SIMT execution deep dive:

Cycle 1: All lanes load their values simultaneously
  Lane 0: current_val = input[0] = 0
  Lane 1: current_val = input[1] = 1
  Lane 2: current_val = input[2] = 2
  Lane 3: current_val = input[3] = 3
  ...
  Lane 31: current_val = input[31] = 31

Cycle 2: shuffle_xor(current_val, 1) executes on all lanes
  Lane 0: receives from Lane 1 (0⊕1=1) → swapped_val = 1
  Lane 1: receives from Lane 0 (1⊕1=0) → swapped_val = 0
  Lane 2: receives from Lane 3 (2⊕1=3) → swapped_val = 3
  Lane 3: receives from Lane 2 (3⊕1=2) → swapped_val = 2
  ...
  Lane 30: receives from Lane 31 (30⊕1=31) → swapped_val = 31
  Lane 31: receives from Lane 30 (31⊕1=30) → swapped_val = 30

Cycle 3: Store results
  Lane 0: output[0] = 1
  Lane 1: output[1] = 0
  Lane 2: output[2] = 3
  Lane 3: output[3] = 2
  ...

Mathematical insight: This implements perfect pair exchange using XOR properties: \[\Large \text{XOR}(i, 1) = \begin{cases} i + 1 & \text{if } i \bmod 2 = 0 \\ i - 1 & \text{if } i \bmod 2 = 1 \end{cases}\]

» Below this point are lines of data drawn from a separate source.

/-- Whether an instruction has words: a C-slot or an A-slot instruction, and not a device event. -/
def Instr.encodable : Instr → Bool
  | .nop => true
  | .brk _ => true
  | .bEq _ _ _ => true
  | .bNe _ _ _ => true
  | .bLt _ _ _ => true
  | .bGe _ _ _ => true
  | .bLtu _ _ _ => true
  | .bGeu _ _ _ => true
  | .jal _ _ => true
  | .jalr _ _ _ => true
  | .ld _ _ _ _ => true
  | .st _ _ _ _ => true
  | .prfL1 _ _ => true
  | .prfL2 _ _ => true
  | .zline _ _ => true
  | .vld _ _ _ _ _ _ => true
  | .vst _ _ _ _ _ _ => true
  | .vldx _ _ _ _ _ _ => true
  | .vstx _ _ _ _ _ _ => true
  | .vldt _ _ _ _ _ => true
  | .vstt _ _ _ _ _ => true
  | .amo _ _ _ _ _ => true
  | .cas _ _ _ _ => true
  | .amop _ _ _ _ => true
  | .crange _ _ _ _ => true
  | .radd _ _ _ => true
  | .rst _ _ _ => true
  | .dflush => true
  | .ramo _ _ _ _ => true
  | .chunk => true
  | .fenceD => true
  | .fenceE => true
  | .fenceA => true
  | .xbegin => true
  | .xend _ => true
  | .xabort _ => true
  | .qbind _ _ => true
  | .qwaitF _ => true
  | .qwaitE _ => true
  | .qadvH _ => true
  | .qadvT _ => true
  | .qld _ _ _ => true
  | .qst _ _ _ => true
  | .qstat _ _ => true
  | .pcopy _ _ _ => true
  | .pcopyt _ _ _ => true
  | .pgath _ _ _ => true
  | .pscat _ _ _ => true
  | .pscadd _ _ _ => true
  | .pfill _ _ _ => true
  | .twarp _ _ _ => true
  | .tzero _ => true
  | .tlda _ _ => true
  | .tmul _ _ => true
  | .tmult _ _ => true
  | .touter _ _ _ => true
  | .tewBias _ _ => true
  | .tewScale _ _ => true
  | .tewRelu _ => true
  | .tewGelu _ => true
  | .tewSilu _ => true
  | .tewClamp _ _ _ => true
  | .tred _ _ => true
  | .tst _ _ _ => true
  | .tsync _ => true
  | .trecOn => true
  | .trecOff => true
  | .unwind _ => true
  | .tdrop => true
  | .watch _ _ _ _ => true
  | .unwatch _ => true
  | .wait _ _ => true
  | .yield => true
  | .halt => true
  | .haltRetain => true
  | .live _ => true
  | .spawn _ _ _ => true
  | .pwait => true
  | .smay => true
  | .bar _ _ _ => true
  | .dmem _ _ => true
  | .dbar _ _ => true
  | .vclaim _ _ => true
  | .vrel => true
  | .vreneg _ _ => true
  | .xchg _ _ _ => true
  | .launch _ _ => true
  | .tstop _ _ => true
  | .tstart _ _ => true
  | .trds _ _ _ => true
  | .twrs _ _ _ _ => true
  | .igrant _ _ => true
  | .irevoke _ _ => true
  | .iquery _ _ => true
  | .movi _ _ => true
  | .movhi _ _ => true
  | .srd _ _ => true
  | .swr _ _ => true
  | .time _ => true
  | .add _ _ _ => true
  | .sub _ _ _ => true
  | .and _ _ _ => true
  | .or _ _ _ => true
  | .xor _ _ _ => true
  | .shl _ _ _ => true
  | .shr _ _ _ => true
  | .sar _ _ _ => true
  | .slt _ _ _ => true
  | .sltu _ _ _ => true
  | .min _ _ _ => true
  | .max _ _ _ => true
  | .minu _ _ _ => true
  | .maxu _ _ _ => true
  | .sel _ _ _ _ => true
  | .mul _ _ _ => true
  | .mulh _ _ _ => true
  | .mulhu _ _ _ => true
  | .div _ _ _ => true
  | .divu _ _ _ => true
  | .rem _ _ _ => true
  | .remu _ _ _ => true
  | .clz _ _ => true
  | .ctz _ _ => true
  | .popc _ _ => true
  | .bswap _ _ => true
  | .ext _ _ _ _ => true
  | .addi _ _ _ => true
  | .andi _ _ _ => true
  | .ori _ _ _ => true
  | .xori _ _ _ => true
  | .shli _ _ _ => true
  | .shri _ _ _ => true
  | .sari _ _ _ => true
  | .slti _ _ _ => true
  | .sltiu _ _ _ => true
  | .padd _ _ _ => true
  | .pidx _ _ _ => true
  | .pfmt _ _ => true
  | .pclr _ _ => true
  | .ptag _ _ _ _ => true
  | .fadd _ _ _ _ _ => true
  | .fsub _ _ _ _ _ => true
  | .fmul _ _ _ _ _ => true
  | .fdiv _ _ _ _ _ => true
  | .fsqrt _ _ _ _ => true
  | .fma _ _ _ _ _ _ => true
  | .fnma _ _ _ _ _ _ => true
  | .fmin _ _ _ _ => true
  | .fmax _ _ _ _ => true
  | .feq _ _ _ _ => true
  | .flt _ _ _ _ => true
  | .fle _ _ _ _ => true
  | .fcls _ _ _ => true
  | .fsgn _ _ _ _ => true
  | .fcvt _ _ _ _ _ => true
  | .vadd _ _ _ _ _ _ _ => true
  | .vsub _ _ _ _ _ _ _ => true
  | .vmul _ _ _ _ _ _ _ => true
  | .vfma _ _ _ _ _ _ _ => true
  | .vfnma _ _ _ _ _ _ _ => true
  | .vdiv _ _ _ _ _ _ _ => true
  | .vsqrt _ _ _ _ _ => true
  | .vmin _ _ _ _ _ _ _ => true
  | .vmax _ _ _ _ _ _ _ => true
  | .vand _ _ _ _ _ _ _ => true
  | .vor _ _ _ _ _ _ _ => true
  | .vxor _ _ _ _ _ _ _ => true
  | .vshl _ _ _ _ _ _ _ => true
  | .vshr _ _ _ _ _ _ _ => true
  | .vsar _ _ _ _ _ _ _ => true
  | .vcmp _ _ _ _ _ _ _ _ => true
  | .vsel _ _ _ _ _ _ _ => true
  | .vcvt _ _ _ _ _ _ => true
  | .vpack _ _ _ _ _ _ _ => true
  | .vunpk _ _ _ _ _ _ => true
  | .vred _ _ _ _ _ _ => true
  | .vscan _ _ _ _ _ => true
  | .vperm _ _ _ _ _ _ _ => true
  | .vslideUp _ _ _ _ _ _ => true
  | .vslideDn _ _ _ _ _ _ => true
  | .vbcast _ _ _ _ => true
  | .vext _ _ _ _ _ => true
  | .vins _ _ _ _ => true
  | .vmv _ _ _ _ _ => true
  | .vrcp _ _ _ _ _ => true
  | .vrsq _ _ _ _ _ => true
  | .vexp2 _ _ _ _ _ => true
  | .vlog2 _ _ _ _ _ => true
  | .vtanh _ _ _ _ _ => true
  | .vmand _ _ _ => true
  | .vmor _ _ _ => true
  | .vmxor _ _ _ => true
  | .vmnot _ _ => true
  | .vmpop _ _ => true
  | .vmfirst _ _ => true
  | .vid _ _ _ => true
  | .chunkCommit _ => false
  | .heldChunk => false
  | .leaseAcquire => false
  | .leaseExpiry => false
  | .fallThrough => false
  | .drayAgeExpiry _ _ => false
  | .drayPacketApply _ => false
  | .drayAcknowledgement _ => false
  | .amoPerform _ => false
  | .amopPerform _ => false
  | .partialEviction _ _ => false
  | .hostCxlMemAccess _ _ => false
  | .hostLineInvalidate _ _ => false
  | .fenceRelease _ => false
  | .watchArmEvent _ => false
  | .wakeDelivery _ => false
  | .hostWatchRecheck _ _ => false
  | .waitTimeout _ => false
  | .starvationLimit _ => false
  | .packComplete _ => false
  | .docketResume _ => false
  | .weighmasterSample _ => false
  | .moveComplete _ => false
  | .notifyWrite _ => false
  | .launchRecordRead _ => false
  | .launchValidated _ => false
  | .crewPlacement => false
  | .crewStart _ => false
  | .smayObserved _ => false
  | .launchComplete _ _ => false
  | .pwaitRelease _ => false
  | .barArrival _ => false
  | .barTimeout _ => false
  | .dbarArrival _ => false
  | .wireRaise _ => false
  | .wireComplete _ _ => false
  | .crierBegin _ _ _ => false
  | .crierMessage _ => false
  | .crierAbort _ => false
  | .dbarTimeout _ => false
  | .deadlockDetect _ => false
  | .pulsePeriodExpiry _ => false
  | .threadStateAction _ => false
  | .threadStateResult _ => false
  | .loomCommandArrival _ => false
  | .loomCommandStart _ => false
  | .loomCommandComplete _ _ => false
  | .loomRelease _ => false
  | .loomReleaseComplete _ => false
  | .lresRetry _ => false
  | .lresSkip _ => false
  | .lresFlush _ => false
  | .lresRetryNoNan _ => false
  | .governorWindow _ => false
  | .porterCommandStart _ _ => false
  | .porterCommandComplete _ _ => false
  | .presContinue _ _ => false
  | .presAbandon _ _ => false
  | .presAbandonAll _ _ => false
  | .queueReservation _ => false
  | .stampWrite _ => false
  | .pendingRecordDelivery _ _ => false
  | .correctedError _ _ => false
  | .uncorrectableError _ => false
  | .logicFault _ => false
  | .dramRowRemap _ => false
  | .patrolScrub _ => false
  | .parityReplay _ _ => false
  | .flitReplay _ _ => false
  | .linkRecovery _ _ => false
  | .laneFailure _ _ => false
  | .drainComplete _ => false
  | .epochEnd => false
  | .regionMigrationComplete _ => false
  | .freezeWord _ _ => false
  | .hostLinkDownTimeout _ => false
  | .adoptionWord _ _ => false
  | .atsCompletion _ _ _ => false
  | .priResponse _ _ => false
  | .atsInvalidationRequest _ _ _ => false
  | .peerWrite _ _ _ _ => false
  | .peerRead _ _ _ => false
  | .ioCompletion _ _ _ => false
  | .ioCompletionTimeout _ => false
  | .fabricRemoteAccess _ => false
  | .getMeasurements _ => false
  | .ideKm _ _ => false
  | .ideIntegrityFailure _ _ => false
  | .sessionExpiry _ => false
  | .getTdispVersion _ _ => false
  | .getTdispCapabilities _ _ => false
  | .lockInterfaceRequest _ _ => false
  | .getDeviceInterfaceReport _ _ => false
  | .getDeviceInterfaceState _ _ => false
  | .startInterfaceRequest _ _ _ => false
  | .stopInterfaceRequest _ _ => false
  | .doorbell _ _ _ => false
  | .svring _ _ => false
  | .svrep _ _ => false
  | .timeset _ _ => false
  | .registerWrite _ _ _ => false
  | .reset => false
  | .bringUpStage _ => false
  | .d3hotEntry => false
  | .d0Return => false
  | .pldmRequest _ _ => false
  | .queueSetup _ _ => false
  | .tenantSetup _ _ => false
  | .regionSetup _ _ => false
  | .biasFlip _ _ => false
  | .orderingSetup _ _ => false
  | .pulseSetup _ _ => false
  | .pin _ _ => false
  | .hintsSetup _ _ => false
  | .peersSetup _ _ => false
  | .fabricSetup _ _ => false
  | .scrubControl _ _ => false
  | .rebind _ _ => false
  | .issuePolicy _ _ => false
  | .powerLimit _ _ => false
  | .tenantStop _ _ => false
  | .tenantStart _ _ => false
  | .switchOut _ _ => false
  | .switchIn _ _ => false
  | .hostLinkDown _ => false
  | .hostLinkUp _ _ => false
  | .linkUp _ => false
  | .spdmSessionStart _ => false
  | .heartbeat _ => false
  | .keyUpdate _ _ => false
  | .endSession _ => false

Why shuffle_xor is superior:

Perfect symmetry: Every lane participates in exactly one pair
No coordination: All pairs exchange simultaneously
Hardware optimized: Single instruction for entire warp
Butterfly foundation: Building block for complex parallel algorithms

Performance characteristics:

Latency: 1 cycle (hardware register exchange)
Bandwidth: 0 bytes (no memory traffic)
Parallelism: All WARP_SIZE lanes exchange simultaneously
Scalability: \(O(1)\) complexity regardless of data size

2. Butterfly parallel maximum

Configuration

Vector size: SIZE = WARP_SIZE (32 or 64 depending on GPU)
Grid configuration: (1, 1) blocks per grid
Block configuration: (WARP_SIZE, 1) threads per block

Code to complete

Implement parallel maximum reduction using butterfly shuffle_xor with decreasing offsets.

Mathematical operation: Compute the maximum across all warp lanes using tree reduction: \[\Large \text{max_result} = \max_{i=0}^{\small\text{WARP_SIZE}-1} \text{input}[i]\]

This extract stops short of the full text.